── Data in this exercise

-- ==== Sys2Proof/Machine/LastParse.lean ====
section
/-! DEFINITION. The layout of a last (R39 to R46) and the layout rules of every section body. A body that breaks its
rules parses to `none`, which the loader reports as BODY; ranges that an agreement check reports (R499) are kept. -/

namespace Sys2Proof.Machine

/-! ## Header and section table -/

/-- A row of the section table (R40). -/
structure SectionEnt where
  type : Nat
  version : Nat
  dieMask : Nat
  flags : Nat
  reserved : Nat
  offset : Nat
  length : Nat
deriving DecidableEq, Repr

def sectionAt (img : List Byte) (i : Nat) : SectionEnt :=
  let e := slice img (0x100 + 16 * i) 16
  ⟨field e 0 2, field e 2 2, field e 4 1, field e 5 1, field e 6 2, field e 8 4, field e 12 4⟩

/-- The section types of each kind (R42), and the required ones. -/
def deviceTypes : List Nat := (List.range 11).map (· + 1)
def partTypes : List Nat := [0x101, 0x102, 0x103, 0x104, 0x105]
def partRequired : List Nat := [0x101, 0x103, 0x104]

/-- `r` holds for every two elements, in list order. -/
def allPairs {α : Type} (r : α → α → Bool) : List α → Bool
  | [] => true
  | x :: xs => xs.all (r x) && allPairs r xs

/-- The bodies by type, or `none` where R41 rejects the last with SECTION. -/
def sectionBodies (isDevice : Bool) (img : List Byte) : Option (List (Nat × List Byte)) :=
  let n := field img 0x22 2
  let sigAt := img.length - 1024
  let tableEnd := 0x100 + 16 * n
  if n < 1 || 64 < n || sigAt < tableEnd then none else
  let es := (List.range n).map (sectionAt img)
  let known (e : SectionEnt) := (deviceTypes ++ partTypes).contains e.type && e.version == 1
  let mine := if isDevice then deviceTypes else partTypes
  let formOk (e : SectionEnt) : Bool :=
    e.length != 0 && e.reserved == 0 && e.flags < 2 && e.offset % 64 == 0 && decide (tableEnd ≤ e.offset) &&
      decide (e.offset + e.length ≤ sigAt) && (if known e then mine.contains e.type else e.flags == 1)
  let apart (a b : SectionEnt) : Bool :=
    a.type != b.type && (decide (a.offset + a.length ≤ b.offset) || decide (b.offset + b.length ≤ a.offset))
  let required := if isDevice then deviceTypes else partRequired
  if es.all formOk && allPairs apart es && required.all (fun t => es.any fun e => known e && e.type == t) then
    some ((es.filter known).map fun e => (e.type, slice img e.offset e.length))
  else none

/-- The die mask of each section of the table (R40), as (type, mask). -/
def sectionMasks (img : List Byte) : List (Nat × Nat) :=
  (List.range (field img 0x22 2)).map fun i => ((sectionAt img i).type, (sectionAt img i).dieMask)

/-- The body of a section, empty where there is none. -/
def bodyOf (bs : List (Nat × List Byte)) (type : Nat) : List Byte :=
  match bs.find? fun b => b.1 == type with
  | some b => b.2
  | none => []

/-- A value where a layout rule holds. -/
def checked {α : Type} (ok : Bool) (x : α) : Option α := if ok then some x else none

def isPow2 (n : Nat) : Bool := n != 0 && n &&& (n - 1) == 0

/-! ## Device last -/

/-- The defined mask and the entries of the PARTITIONS body (R365, R366). -/
def parsePartitions (b : List Byte) : Option (Nat × List (List Byte)) :=
  let mask := field b 0 2
  let es := (List.range 16).map fun p => slice b (64 + 512 * p) 512
  let entryOk (p : Nat) (e : List Byte) : Bool :=
    if !mask.testBit p then e.all (· == 0#8) else
    let half := field e 16 4
    let tiles := ((List.range 272).map fun i => popCount 8 (e.getD (240 + i) 0).toNat).foldl (· + ·) 0
    field e 1 1 < 8 && zeroBytes e 2 6 && zeroBytes e 20 12 && zeroBytes e 112 128 && field e 8 8 % 2 ^ 21 == 0 &&
      half % 2 ^ 21 == 0 && decide (2 ^ 21 ≤ half) && decide (half ≤ 2 ^ 27) &&
      decide (field e 8 8 + 2 * half ≤ dieBytes) && (slice e 64 16).all (fun c => decide (c.toNat ≤ 3)) &&
      tiles != 0 && decide (((List.range 16).map fun k => field e (80 + 2 * k) 2).foldl (· + ·) 0 ≤ tiles)
  checked (b.length == 8256 && zeroBytes b 2 62 && (List.range 16).all fun p => entryOk p (es.getD p [])) (mask, es)

/-- CACHE_SHARES (R216). -/
def parseShares (defined : Nat) (b : List Byte) : Option (List (Nat × Nat)) :=
  let es := (List.range 128).map fun i => (field b (2 * i) 1, field b (2 * i + 1) 1)
  checked (b.length == 256 && es.zipIdx.all fun e =>
    decide (e.1.1 ≤ 16) && decide (e.1.2 ≤ 12) && (defined.testBit (e.2 % 16) || e.1 == (0, 0))) es

/-- One entry of PAGES (R206, R208). -/
def pageEntOk (defined : Nat) (raw : List Byte) (e : PageEnt) : Bool :=
  let bytes := e.count * pageSize e.size
  decide (e.part < 16) && defined.testBit e.part && decide (e.size ≤ 2) && decide (e.home ≤ 9) && decide (field raw 3 1 < 4) &&
    e.count != 0 && e.pa % pageSize e.size == 0 && zeroBytes raw 24 8 &&
    (if e.home < 8 then e.target % pageSize e.size == 0 && decide (e.target + bytes ≤ dieBytes)
     else if e.home = 8 then e.size != 0 && bytes % 2 ^ 24 == 0 && e.target % 2 ^ 21 == 0 &&
       decide (e.target + bytes / 8 ≤ dieBytes)
     else e.target % pageSize e.size == 0)
where pageSize (size : Nat) : Nat := if size = 0 then 2 ^ 16 else if size = 1 then 2 ^ 21 else 2 ^ 30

────

Task goal: Your task is to retype the complete material exactly as it was given.

Solution to this exercise:
-- ==== Sys2Proof/Machine/LastParse.lean ====
section
/-! DEFINITION. The layout of a last (R39 to R46) and the layout rules of every section body. A body that breaks its
rules parses to `none`, which the loader reports as BODY; ranges that an agreement check reports (R499) are kept. -/

namespace Sys2Proof.Machine

/-! ## Header and section table -/

/-- A row of the section table (R40). -/
structure SectionEnt where
  type : Nat
  version : Nat
  dieMask : Nat
  flags : Nat
  reserved : Nat
  offset : Nat
  length : Nat
deriving DecidableEq, Repr

def sectionAt (img : List Byte) (i : Nat) : SectionEnt :=
  let e := slice img (0x100 + 16 * i) 16
  ⟨field e 0 2, field e 2 2, field e 4 1, field e 5 1, field e 6 2, field e 8 4, field e 12 4⟩

/-- The section types of each kind (R42), and the required ones. -/
def deviceTypes : List Nat := (List.range 11).map (· + 1)
def partTypes : List Nat := [0x101, 0x102, 0x103, 0x104, 0x105]
def partRequired : List Nat := [0x101, 0x103, 0x104]

/-- `r` holds for every two elements, in list order. -/
def allPairs {α : Type} (r : α → α → Bool) : List α → Bool
  | [] => true
  | x :: xs => xs.all (r x) && allPairs r xs

/-- The bodies by type, or `none` where R41 rejects the last with SECTION. -/
def sectionBodies (isDevice : Bool) (img : List Byte) : Option (List (Nat × List Byte)) :=
  let n := field img 0x22 2
  let sigAt := img.length - 1024
  let tableEnd := 0x100 + 16 * n
  if n < 1 || 64 < n || sigAt < tableEnd then none else
  let es := (List.range n).map (sectionAt img)
  let known (e : SectionEnt) := (deviceTypes ++ partTypes).contains e.type && e.version == 1
  let mine := if isDevice then deviceTypes else partTypes
  let formOk (e : SectionEnt) : Bool :=
    e.length != 0 && e.reserved == 0 && e.flags < 2 && e.offset % 64 == 0 && decide (tableEnd ≤ e.offset) &&
      decide (e.offset + e.length ≤ sigAt) && (if known e then mine.contains e.type else e.flags == 1)
  let apart (a b : SectionEnt) : Bool :=
    a.type != b.type && (decide (a.offset + a.length ≤ b.offset) || decide (b.offset + b.length ≤ a.offset))
  let required := if isDevice then deviceTypes else partRequired
  if es.all formOk && allPairs apart es && required.all (fun t => es.any fun e => known e && e.type == t) then
    some ((es.filter known).map fun e => (e.type, slice img e.offset e.length))
  else none

/-- The die mask of each section of the table (R40), as (type, mask). -/
def sectionMasks (img : List Byte) : List (Nat × Nat) :=
  (List.range (field img 0x22 2)).map fun i => ((sectionAt img i).type, (sectionAt img i).dieMask)

/-- The body of a section, empty where there is none. -/
def bodyOf (bs : List (Nat × List Byte)) (type : Nat) : List Byte :=
  match bs.find? fun b => b.1 == type with
  | some b => b.2
  | none => []

/-- A value where a layout rule holds. -/
def checked {α : Type} (ok : Bool) (x : α) : Option α := if ok then some x else none

def isPow2 (n : Nat) : Bool := n != 0 && n &&& (n - 1) == 0

/-! ## Device last -/

/-- The defined mask and the entries of the PARTITIONS body (R365, R366). -/
def parsePartitions (b : List Byte) : Option (Nat × List (List Byte)) :=
  let mask := field b 0 2
  let es := (List.range 16).map fun p => slice b (64 + 512 * p) 512
  let entryOk (p : Nat) (e : List Byte) : Bool :=
    if !mask.testBit p then e.all (· == 0#8) else
    let half := field e 16 4
    let tiles := ((List.range 272).map fun i => popCount 8 (e.getD (240 + i) 0).toNat).foldl (· + ·) 0
    field e 1 1 < 8 && zeroBytes e 2 6 && zeroBytes e 20 12 && zeroBytes e 112 128 && field e 8 8 % 2 ^ 21 == 0 &&
      half % 2 ^ 21 == 0 && decide (2 ^ 21 ≤ half) && decide (half ≤ 2 ^ 27) &&
      decide (field e 8 8 + 2 * half ≤ dieBytes) && (slice e 64 16).all (fun c => decide (c.toNat ≤ 3)) &&
      tiles != 0 && decide (((List.range 16).map fun k => field e (80 + 2 * k) 2).foldl (· + ·) 0 ≤ tiles)
  checked (b.length == 8256 && zeroBytes b 2 62 && (List.range 16).all fun p => entryOk p (es.getD p [])) (mask, es)

/-- CACHE_SHARES (R216). -/
def parseShares (defined : Nat) (b : List Byte) : Option (List (Nat × Nat)) :=
  let es := (List.range 128).map fun i => (field b (2 * i) 1, field b (2 * i + 1) 1)
  checked (b.length == 256 && es.zipIdx.all fun e =>
    decide (e.1.1 ≤ 16) && decide (e.1.2 ≤ 12) && (defined.testBit (e.2 % 16) || e.1 == (0, 0))) es

/-- One entry of PAGES (R206, R208). -/
def pageEntOk (defined : Nat) (raw : List Byte) (e : PageEnt) : Bool :=
  let bytes := e.count * pageSize e.size
  decide (e.part < 16) && defined.testBit e.part && decide (e.size ≤ 2) && decide (e.home ≤ 9) && decide (field raw 3 1 < 4) &&
    e.count != 0 && e.pa % pageSize e.size == 0 && zeroBytes raw 24 8 &&
    (if e.home < 8 then e.target % pageSize e.size == 0 && decide (e.target + bytes ≤ dieBytes)
     else if e.home = 8 then e.size != 0 && bytes % 2 ^ 24 == 0 && e.target % 2 ^ 21 == 0 &&
       decide (e.target + bytes / 8 ≤ dieBytes)
     else e.target % pageSize e.size == 0)
where pageSize (size : Nat) : Nat := if size = 0 then 2 ^ 16 else if size = 1 then 2 ^ 21 else 2 ^ 30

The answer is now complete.